We visited a local garlic farm where I refused point blankly to buy the garlic flavored beer and we also visited a gorge. Or rather as they are called a 'Chine' on the island.
I was rather naughty in the chine. We were wandering up and came to the end of the pathway. There was the upper entrance and an old shed selling tickets. I couldn't resist it but slowly and very quietly slipped the latch on the shed door locking the ticket lady inside. She was unawares and then I ran off giggling.
Of course the chine is busy and soon a tourist would let her out, but it did make me feel ever so naughty!
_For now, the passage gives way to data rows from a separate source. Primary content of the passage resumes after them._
-- ==== Sys2Proof/Laws/Landing.lean ====
section
/-! SUPPORT. What the landing of results leaves alone in the unit (R32, R34): the program counter, the run state, the counters of R218 but NS, the
queues, the mortar tables, and the registers that name the unit. -/

namespace Sys2Proof.Machine

/-- v keeps of u what no landing writes. -/
structure LandKeeps (u v : Unit) : Prop where
  run : v.run = u.run
  pc : v.pc = u.pc
  istore : v.istore = u.istore
  cyc : v.cyc = u.cyc
  nl : v.nl = u.nl
  nc : v.nc = u.nc
  nt : v.nt = u.nt
  cq0 : v.cq0 = u.cq0
  cq1 : v.cq1 = u.cq1
  fqw : v.fqw = u.fqw
  fqn : v.fqn = u.fqn
  rq : v.rq = u.rq
  kq : v.kq = u.kq
  seqs : v.seqs = u.seqs
  qfences : v.qfences = u.qfences
  fences : v.fences = u.fences
  posted : v.posted = u.posted
  l1 : v.l1 = u.l1
  l1bound : v.l1bound = u.l1bound
  rt : v.rt = u.rt
  launch : v.launch = u.launch
  ctxNpc : v.ctx.npc = u.ctx.npc
  ctxTarget : v.ctx.target = u.ctx.target
  ctxJump : v.ctx.jump = u.ctx.jump
  ctxSlot : v.ctx.slot = u.ctx.slot
  ctxEa : v.ctx.ea = u.ctx.ea
  ctxAfter : v.ctx.after = u.ctx.after
  ctxTried : v.ctx.tried = u.ctx.tried
  ctxSince : v.ctx.since = u.ctx.since
  sig : v.sig = u.sig
  request : v.request = u.request
  triggers : v.triggers = u.triggers
  wdheld : v.wdheld = u.wdheld
  stub : v.stub = u.stub
  stubpc : v.stubpc = u.stubpc
  crIssued : v.cr.issued = u.cr.issued
  crPending : v.cr.pending = u.cr.pending
  crRestore : v.cr.restore = u.cr.restore
  crSavepc : v.cr.savepc = u.cr.savepc
  crFaultinfo : v.cr.faultinfo = u.cr.faultinfo
  crMemfault : v.cr.memfault = u.cr.memfault
  crPart : v.cr.part = u.cr.part
  crJob : v.cr.job = u.cr.job
  crUnit : v.cr.unit = u.cr.unit
  crLcore : v.cr.lcore = u.cr.lcore
  crCluster : v.cr.cluster = u.cr.cluster
  crPcore : v.cr.pcore = u.cr.pcore
  crStepping : v.cr.stepping = u.cr.stepping
  crAsidSlot : v.cr.asidSlot = u.cr.asidSlot
  crAsidGen : v.cr.asidGen = u.cr.asidGen
  crCtxbase : v.cr.ctxbase = u.cr.ctxbase

theorem LandKeeps.refl (u : Unit) : LandKeeps u u := by constructor <;> rfl

theorem LandKeeps.trans {a b c : Unit} (h : LandKeeps a b) (k : LandKeeps b c) : LandKeeps a c :=
  ⟨k.run.trans h.run, k.pc.trans h.pc, k.istore.trans h.istore, k.cyc.trans h.cyc, k.nl.trans h.nl, k.nc.trans h.nc,
    k.nt.trans h.nt, k.cq0.trans h.cq0, k.cq1.trans h.cq1, k.fqw.trans h.fqw, k.fqn.trans h.fqn, k.rq.trans h.rq, k.kq.trans
    h.kq, k.seqs.trans h.seqs, k.qfences.trans h.qfences, k.fences.trans h.fences, k.posted.trans h.posted, k.l1.trans h.l1,
    k.l1bound.trans h.l1bound, k.rt.trans h.rt, k.launch.trans h.launch, k.ctxNpc.trans h.ctxNpc, k.ctxTarget.trans h.ctxTarget, k.ctxJump.trans h.ctxJump, k.ctxSlot.trans h.ctxSlot, k.ctxEa.trans h.ctxEa, k.ctxAfter.trans h.ctxAfter, k.ctxTried.trans h.ctxTried, k.ctxSince.trans h.ctxSince, k.sig.trans h.sig,
    k.request.trans h.request, k.triggers.trans h.triggers, k.wdheld.trans h.wdheld, k.stub.trans h.stub, k.stubpc.trans
    h.stubpc, k.crIssued.trans h.crIssued, k.crPending.trans h.crPending, k.crRestore.trans h.crRestore, k.crSavepc.trans
    h.crSavepc, k.crFaultinfo.trans h.crFaultinfo, k.crMemfault.trans h.crMemfault, k.crPart.trans h.crPart, k.crJob.trans
    h.crJob, k.crUnit.trans h.crUnit, k.crLcore.trans h.crLcore, k.crCluster.trans h.crCluster, k.crPcore.trans h.crPcore,
    k.crStepping.trans h.crStepping, k.crAsidSlot.trans h.crAsidSlot, k.crAsidGen.trans h.crAsidGen, k.crCtxbase.trans
    h.crCtxbase⟩

theorem LandKeeps.ite {u a b : Unit} {c : Prop} [Decidable c] (h : LandKeeps u a) (k : LandKeeps u b) :
    LandKeeps u (if c then a else b) := by
  by_cases hc : c
  · rw [if_pos hc]; exact h
  · rw [if_neg hc]; exact k

theorem setG_keeps (u : Unit) (r : BitVec 6) (v : W64) : LandKeeps u (setG u r v) := by
  unfold setG; split <;> (constructor <;> rfl)

theorem setP_keeps (u : Unit) (r : BitVec 3) (v : Bool) : LandKeeps u (setP u r v) := by
  unfold setP; split <;> (constructor <;> rfl)

theorem setV_keeps (u : Unit) (r : BitVec 5) (bits data : VReg) : LandKeeps u (setV u r bits data) := by constructor <;> rfl

theorem setM_keeps (u : Unit) (r : BitVec 3) (bits data : W64) : LandKeeps u (setM u r bits data) := by
  unfold setM; split <;> (constructor <;> rfl)

theorem crPoke_keeps (u : Unit) (n : Nat) (v : W64) : LandKeeps u (crPoke u n v) := by
  unfold crPoke
  repeat' apply LandKeeps.ite
  all_goals first | exact setM_keeps _ _ _ _ | (constructor <;> rfl)

theorem barrierAdvance_keeps (s : State) : LandKeeps s.unit (barrierAdvance s).unit := by
  unfold barrierAdvance
  dsimp only
  split
  · constructor <;> rfl
  · exact .refl _

theorem crLand_keeps (s : State) (n : Nat) (v : W64) : LandKeeps s.unit (crLand s n v).unit := by
  unfold crLand
  repeat' split
  all_goals first
    | exact crPoke_keeps _ _ _
    | exact (crPoke_keeps s.unit _ _).trans (by constructor <;> rfl)
    | exact LandKeeps.trans (b := (s.mapUnit fun u => barrierArrive u (v.setWidth 6)).unit) (by constructor <;> rfl) (barrierAdvance_keeps _)
    | (constructor <;> rfl)

theorem bindFeeder_keeps (u : Unit) (north : Bool) (f : Feeder) : LandKeeps u (bindFeeder u north f) := by
  unfold bindFeeder
  dsimp only
  cases north <;> (constructor <;> rfl)

theorem landDest_keeps (s : State) (d : Dest) : LandKeeps s.unit (landDest s d).unit := by
  cases d with
  | g r v => exact setG_keeps _ _ _
  | p r v => exact setP_keeps _ _ _
  | v r b d => exact setV_keeps _ _ _ _
  | m r b d => exact setM_keeps _ _ _ _
  | cr n v => exact crLand_keeps _ _ _
  | latch north sb zb d => cases north <;> (constructor <;> rfl)
  | mcfg c => constructor <;> rfl
  | feeder north f => exact bindFeeder_keeps _ _ _

theorem landAll_keeps (ls : List Landing) (s : State) : LandKeeps s.unit (landAll s ls).unit := by
  have h : ∀ (ls : List Landing) (s : State), LandKeeps s.unit (ls.foldl (fun s l => landDest s l.dest) s).unit := by
    intro ls
    induction ls with
    | nil => intro s; exact .refl _
    | cons l ls ih => intro s; exact (landDest_keeps s l.dest).trans (ih _)
  exact (h ls s).trans (by constructor <;> rfl)

theorem landDue_keeps (s : State) : LandKeeps s.unit (landDue s).unit := by
  unfold landDue
  dsimp only
  generalize (s.unit.landing.partition fun l => l.due ≤ s.unit.cyc).1 = now
  generalize (s.unit.landing.partition fun l => l.due ≤ s.unit.cyc).2 = later
  have h := landAll_keeps now (s.mapUnit fun u => { u with landing := later })
  exact LandKeeps.trans (b := (s.mapUnit fun u => { u with landing := later }).unit) (by constructor <;> rfl)
    (h.trans (by constructor <;> rfl))

end Sys2Proof.Machine
end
I think I needed to take it out on something after watching the Lions lose in the dying breaths of the game against Australia. Watching that game had given my heart a workout more on the bad side than good.

Shanklin, Ventnor and Godshill are picture postcard Victorian seaside Britain at its finest. They are truly chocolate box covers of town and no wonder it attracts the tourists from the older generation who stroll or rather amble and shuffle along the promenade showing off their dandiest socks and sandles.

The picturesque villages however cannot hide the unemployment and the reliance on seasonal work. This manifests itself in the number of people hanging around; sipping from lager cans on the street corners. A contrast to the 'visit Britain' poster landscape in front of you.

Bembridge lifeboat station
In the end we didn't see as much as we wanted to. The elements and the mist rolling in from the sea reduced our sightseeing to the East of the island. We did however see Bembridge and the lifeboat station, the fort and the Lord Yarborough monument on top of a hill over looking Portsmouth, the Solent and the English channel beyond.

We left on an early morning ferry feeling that we had not seen all there was and that we had only read the synopsis of a book rather than become lost within its pages.